** Try it **
Look through the listing below, and wherever a line has the string "unit", pull it out.
◆ ◆ ◆
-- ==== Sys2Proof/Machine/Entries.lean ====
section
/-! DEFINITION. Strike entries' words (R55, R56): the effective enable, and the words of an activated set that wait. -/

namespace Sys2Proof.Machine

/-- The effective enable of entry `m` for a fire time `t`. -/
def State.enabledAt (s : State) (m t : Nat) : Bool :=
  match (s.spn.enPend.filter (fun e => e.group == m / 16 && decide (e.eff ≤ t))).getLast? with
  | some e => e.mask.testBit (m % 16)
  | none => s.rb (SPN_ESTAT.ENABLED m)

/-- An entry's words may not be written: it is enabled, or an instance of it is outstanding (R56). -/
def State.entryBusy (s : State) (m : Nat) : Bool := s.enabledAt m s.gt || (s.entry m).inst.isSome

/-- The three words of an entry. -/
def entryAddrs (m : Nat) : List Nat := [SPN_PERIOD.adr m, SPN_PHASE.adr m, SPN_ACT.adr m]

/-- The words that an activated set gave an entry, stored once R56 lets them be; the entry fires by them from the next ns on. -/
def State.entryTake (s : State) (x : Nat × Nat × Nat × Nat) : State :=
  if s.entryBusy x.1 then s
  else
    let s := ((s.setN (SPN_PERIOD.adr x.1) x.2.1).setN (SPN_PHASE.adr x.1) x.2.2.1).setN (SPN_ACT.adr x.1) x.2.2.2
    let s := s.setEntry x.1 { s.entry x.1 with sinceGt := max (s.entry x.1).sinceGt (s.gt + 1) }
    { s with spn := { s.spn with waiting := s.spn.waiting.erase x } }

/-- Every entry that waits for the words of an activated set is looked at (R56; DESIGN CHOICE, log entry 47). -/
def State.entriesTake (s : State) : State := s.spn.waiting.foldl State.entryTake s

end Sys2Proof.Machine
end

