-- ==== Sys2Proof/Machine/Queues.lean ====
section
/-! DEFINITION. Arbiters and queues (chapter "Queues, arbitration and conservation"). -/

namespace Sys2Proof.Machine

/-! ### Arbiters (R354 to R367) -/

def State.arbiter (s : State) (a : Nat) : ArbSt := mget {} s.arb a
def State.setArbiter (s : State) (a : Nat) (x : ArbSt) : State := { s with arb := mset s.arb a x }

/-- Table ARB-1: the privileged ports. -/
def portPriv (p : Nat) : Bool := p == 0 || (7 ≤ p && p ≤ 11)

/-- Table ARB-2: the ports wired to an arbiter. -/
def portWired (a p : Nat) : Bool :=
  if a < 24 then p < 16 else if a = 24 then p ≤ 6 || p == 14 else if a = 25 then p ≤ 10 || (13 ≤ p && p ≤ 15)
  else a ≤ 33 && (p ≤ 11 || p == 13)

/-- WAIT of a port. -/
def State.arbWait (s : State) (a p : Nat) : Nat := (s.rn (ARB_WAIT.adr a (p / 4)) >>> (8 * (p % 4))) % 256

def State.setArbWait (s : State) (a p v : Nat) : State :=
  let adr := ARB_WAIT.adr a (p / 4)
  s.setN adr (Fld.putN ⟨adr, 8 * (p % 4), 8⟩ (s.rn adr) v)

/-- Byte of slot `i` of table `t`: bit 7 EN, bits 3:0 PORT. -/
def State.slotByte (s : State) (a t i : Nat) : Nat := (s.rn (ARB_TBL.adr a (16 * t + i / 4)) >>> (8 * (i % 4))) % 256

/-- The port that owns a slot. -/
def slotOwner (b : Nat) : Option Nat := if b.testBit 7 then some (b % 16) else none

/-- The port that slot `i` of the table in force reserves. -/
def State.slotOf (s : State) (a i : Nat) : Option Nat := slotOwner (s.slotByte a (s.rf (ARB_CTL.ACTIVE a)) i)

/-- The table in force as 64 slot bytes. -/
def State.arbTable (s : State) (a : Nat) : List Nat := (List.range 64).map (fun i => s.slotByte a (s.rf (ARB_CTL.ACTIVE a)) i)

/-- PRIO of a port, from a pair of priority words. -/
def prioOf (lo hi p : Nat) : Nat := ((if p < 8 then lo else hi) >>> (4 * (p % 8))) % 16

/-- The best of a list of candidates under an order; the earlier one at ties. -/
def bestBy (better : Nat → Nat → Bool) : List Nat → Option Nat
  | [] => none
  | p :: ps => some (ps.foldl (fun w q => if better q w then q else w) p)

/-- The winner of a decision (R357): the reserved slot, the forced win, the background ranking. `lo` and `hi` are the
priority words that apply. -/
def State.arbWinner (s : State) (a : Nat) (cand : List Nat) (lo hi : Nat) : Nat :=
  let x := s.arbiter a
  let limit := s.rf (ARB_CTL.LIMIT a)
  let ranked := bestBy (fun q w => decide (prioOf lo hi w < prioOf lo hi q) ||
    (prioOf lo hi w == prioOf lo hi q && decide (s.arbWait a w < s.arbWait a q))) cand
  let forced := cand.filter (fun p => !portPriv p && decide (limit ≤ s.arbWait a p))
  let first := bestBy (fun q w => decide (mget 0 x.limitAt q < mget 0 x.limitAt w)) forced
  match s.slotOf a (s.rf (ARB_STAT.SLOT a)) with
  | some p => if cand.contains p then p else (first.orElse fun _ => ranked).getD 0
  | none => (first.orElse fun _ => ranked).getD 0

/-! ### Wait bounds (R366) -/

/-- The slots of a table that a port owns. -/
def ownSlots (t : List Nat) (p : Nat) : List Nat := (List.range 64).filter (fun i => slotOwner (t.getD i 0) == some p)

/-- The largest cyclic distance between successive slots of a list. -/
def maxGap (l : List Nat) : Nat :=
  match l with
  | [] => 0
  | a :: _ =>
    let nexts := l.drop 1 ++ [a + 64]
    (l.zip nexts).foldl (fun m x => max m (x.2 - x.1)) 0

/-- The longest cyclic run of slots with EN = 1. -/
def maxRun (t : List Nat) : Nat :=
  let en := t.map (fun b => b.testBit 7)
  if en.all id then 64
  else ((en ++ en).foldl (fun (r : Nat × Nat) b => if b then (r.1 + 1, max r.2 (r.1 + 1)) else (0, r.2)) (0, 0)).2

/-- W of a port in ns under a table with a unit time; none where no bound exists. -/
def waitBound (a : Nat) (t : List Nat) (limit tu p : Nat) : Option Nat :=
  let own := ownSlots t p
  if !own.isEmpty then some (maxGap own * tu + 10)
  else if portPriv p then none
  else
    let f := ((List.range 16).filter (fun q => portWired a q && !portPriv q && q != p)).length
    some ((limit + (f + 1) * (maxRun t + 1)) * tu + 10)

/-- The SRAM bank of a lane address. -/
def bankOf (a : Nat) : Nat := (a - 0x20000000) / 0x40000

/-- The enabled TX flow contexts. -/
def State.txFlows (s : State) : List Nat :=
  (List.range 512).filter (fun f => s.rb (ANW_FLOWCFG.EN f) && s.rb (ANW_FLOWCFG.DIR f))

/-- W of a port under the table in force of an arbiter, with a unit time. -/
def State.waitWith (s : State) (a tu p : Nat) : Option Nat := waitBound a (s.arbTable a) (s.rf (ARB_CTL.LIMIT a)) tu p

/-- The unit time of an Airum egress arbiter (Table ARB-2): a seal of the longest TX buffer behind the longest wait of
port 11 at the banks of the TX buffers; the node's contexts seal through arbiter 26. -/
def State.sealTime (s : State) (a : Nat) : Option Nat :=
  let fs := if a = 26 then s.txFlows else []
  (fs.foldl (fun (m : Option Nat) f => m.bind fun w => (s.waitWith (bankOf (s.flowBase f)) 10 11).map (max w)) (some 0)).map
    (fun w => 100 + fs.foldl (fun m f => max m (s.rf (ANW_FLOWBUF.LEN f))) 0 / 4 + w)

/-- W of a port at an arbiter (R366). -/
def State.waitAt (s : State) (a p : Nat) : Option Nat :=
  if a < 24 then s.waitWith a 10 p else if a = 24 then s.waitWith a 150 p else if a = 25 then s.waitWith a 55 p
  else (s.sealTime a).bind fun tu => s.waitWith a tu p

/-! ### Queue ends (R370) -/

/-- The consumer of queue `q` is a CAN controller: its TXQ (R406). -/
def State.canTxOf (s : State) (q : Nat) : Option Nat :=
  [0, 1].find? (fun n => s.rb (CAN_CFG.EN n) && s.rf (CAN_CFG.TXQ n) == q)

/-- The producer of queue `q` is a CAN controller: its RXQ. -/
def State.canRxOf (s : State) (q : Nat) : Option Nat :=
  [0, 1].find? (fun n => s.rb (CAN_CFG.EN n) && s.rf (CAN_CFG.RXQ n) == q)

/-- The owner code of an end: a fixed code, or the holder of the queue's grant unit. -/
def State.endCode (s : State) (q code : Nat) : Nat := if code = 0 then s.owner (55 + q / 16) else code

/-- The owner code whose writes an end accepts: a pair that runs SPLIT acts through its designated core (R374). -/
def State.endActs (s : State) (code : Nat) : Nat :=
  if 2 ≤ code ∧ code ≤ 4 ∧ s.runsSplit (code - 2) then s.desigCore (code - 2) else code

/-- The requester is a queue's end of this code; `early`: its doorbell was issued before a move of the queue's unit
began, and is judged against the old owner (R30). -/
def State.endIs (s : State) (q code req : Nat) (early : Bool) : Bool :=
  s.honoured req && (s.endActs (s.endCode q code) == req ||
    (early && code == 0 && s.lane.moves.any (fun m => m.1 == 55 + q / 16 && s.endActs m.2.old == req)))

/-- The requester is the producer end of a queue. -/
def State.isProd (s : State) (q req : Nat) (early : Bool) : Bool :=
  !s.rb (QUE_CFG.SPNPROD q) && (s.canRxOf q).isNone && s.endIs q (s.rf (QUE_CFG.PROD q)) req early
◆ ◆ ◆
** Task response **
/-- W of a port in ns under a table with a unit time; none where no bound exists. -/
/-- W of a port under the table in force of an arbiter, with a unit time. -/
/-- The unit time of an Airum egress arbiter (Table ARB-2): a seal of the longest TX buffer behind the longest wait of
/-- The owner code of an end: a fixed code, or the holder of the queue's grant unit. -/
/-- The requester is a queue's end of this code; `early`: its doorbell was issued before a move of the queue's unit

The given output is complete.